From a point O in the school compound,adeolu is 100m away on a bearing of 80m away on a bearing of S 55°W.How far apart are both boys
How did you get 160 degrees
To find out how far apart Adeolu is from the point O, we can use trigonometry and the given bearing.
Let's assume the distance between Adeolu and Point O is d.
From the information given, we know:
- Adeolu is 100m away from Point O.
- The bearing of Adeolu from Point O is S 55°W.
To solve this, we will use the triangle formed by Point O, Adeolu, and a perpendicular line from Point O to the line connecting Adeolu and Point O.
Step 1: Draw a diagram to visualize the problem.
A (Adeolu)
/ |
/ | d (distance from O to Adeolu)
/ |
O (Point O)
Step 2: Determine the angle of the triangle connecting Point O, Adeolu, and the perpendicular line.
The bearing of S 55°W means the angle between the south direction and the line connecting Point O and Adeolu is 55°.
Step 3: Split the angle S 55°W into two angles.
Since South is directly opposite North, and the bearing is measured westwards from the North direction, we can split the angle S 55°W into a South-Southwest (SSW) angle of 180° - 55° = 125°.
Step 4: Use trigonometry to calculate the distance d.

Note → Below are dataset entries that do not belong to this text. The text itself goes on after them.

-- ==== Sys2Proof/Machine/Operands.lean ====
section
/-!
DEFINITION. What a bus write leaves of a register, field by field, by the access codes (R2 to R9): the masks that are open,
the idle-only fields whose block is busy (R75, R76, R86), the bits that some members of an indexed run reserve.
-/

namespace Sys2Proof.Machine

/-- A register of an indexed run, by its place in it. -/
def runIndex (base stride count a : Nat) : Option Nat :=
  if base ≤ a ∧ (a - base) % stride = 0 ∧ (a - base) / stride < count then some ((a - base) / stride) else none

/-- Bits that are writable in a run but reserved at this address: the rate and the transmit inversion of lanes without
them, scaling on graphic layers, the routes that always name the keeper (R88, R163, R350). -/
def reservedAt (a : Nat) : Word :=
  match runIndex (A.LAN_CFG 0) 4 49 a with
  | some m => if m < 32 then 0 else if m < 48 then 0x1E else 0x1C
  | none =>
    if a = A.CORE_ROUTE 0 then 0x3CC0
    else if a = A.CORE_ROUTE 1 then 0xF3000
    else
      match runIndex (A.CMP_LSTEP 8) 64 8 a with
      | some _ => 0xFFFFFFFF
      | none => match runIndex (A.CMP_LCTL 8) 64 8 a with
        | some _ => F.CMP_LCTL_BANK 0 |>.mask
        | none => 0

/-- A register of one of the idle-only groups of R76 belongs to a block, or a part of one, that is idle. -/
def State.idleAt (s : State) (a : Nat) : Bool :=
  match blockOf a with
  | 8 => s.unitIdle (unitOf ((a - A.LAN_CFG 0) / 4))
  | 9 => s.unitIdle ((a - A.LNK_PCFG 0) / 4)
  | 10 => s.srcIdle ((a - A.ING_SCFG 0) / 4)
  | 12 => s.cmpIdle
  | 16 => s.lampIdle
  | 19 => s.railIdle
  | _ => true

/-- The fields of `TIM_SRC` whose time base runs (R300). -/
def State.srcClosed (s : State) : Word :=
  [0, 1, 2, 3].foldl (fun m i => if s.bit F.TIM_CTL_STOP i then m else m ||| BitVec.ofNat 32 (3 * 4 ^ i)) 0

/-- The idle-only bits that a write leaves as they are now (R86). -/
def State.closedAt (s : State) (r : RegSpec) (a : Nat) : Word :=
  if r.idle = 0 then 0
  else if a = A.TIM_SRC then s.srcClosed
  else if s.idleAt a then 0 else BitVec.ofNat 32 r.idle &&& ~~~ reservedAt a

/-- The bits that take the value written (R2, R3, R6, R7). -/
def RegSpec.openBits (r : RegSpec) (released : Bool) (a : Nat) (closed : Word) : Word :=
  let rwl := if released then 0 else BitVec.ofNat 32 r.rwl
  (BitVec.ofNat 32 r.rw ||| BitVec.ofNat 32 r.rws ||| rwl) &&& ~~~ closed &&& ~~~ reservedAt a

/-- The register after a write: open bits take the value, W1C bits written 1 clear, the others stay (R2 to R9). -/
def RegSpec.after (r : RegSpec) (openB old w : Word) : Word :=
  (old &&& ~~~ openB &&& ~~~ (w &&& BitVec.ofNat 32 r.w1c)) ||| (w &&& openB)

end Sys2Proof.Machine
end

In a right-angled triangle with angle 125°, we have the adjacent side (100m) and want to find the hypotenuse (d).
Using the cosine function:
cos(125°) = adjacent / hypotenuse
cos(125°) = 100m / d
Rearranging the formula to solve for d:
d = 100m / cos(125°)
Step 5: Calculate the distance d.
Using a calculator:
d = 100m / cos(125°)
d ≈ 100m / (-0.5736)
d ≈ -174.37m
The distance between Adeolu and Point O is approximately 174.37m. Note that the negative sign indicates it is in the opposite direction to the bearing.
To find the distance between the two boys, we can use the concept of vector addition.
First, draw a diagram representing the situation. Place point O as the origin, and draw a line segment 100m long extending from O in the direction of the bearing 55°W (clockwise from due south). This represents the position of Adeolu.
Next, draw a line segment 80m long extending from Adeolu's position (end of the previous line segment) in the direction of the bearing 80°W (clockwise from due south). This represents the position of the second boy.
To find the distance between these two points, we need to find the length of the resulting line segment connecting the two points.
Using basic trigonometry, we can calculate both the horizontal and vertical components of the line segment connecting the two points.
The horizontal component can be found using the cosine function:
Horizontal component = 80m * cos(55° + 180°) = 80m * cos(235°)
The vertical component can be found using the sine function:
Vertical component = 80m * sin(55° + 180°) = 80m * sin(235°)
Now, we have the horizontal and vertical components of the line segment. To find the distance between the two boys, we can use the Pythagorean theorem:
Distance = √(horizontal component^2 + vertical component^2)
By plugging in the calculated values for the horizontal component and vertical component, we can find the distance between the two boys.
you only give one bearing.
When you decide what that is, make a sketch, then use the law of cosines to find the side opposite the angle between the bearings.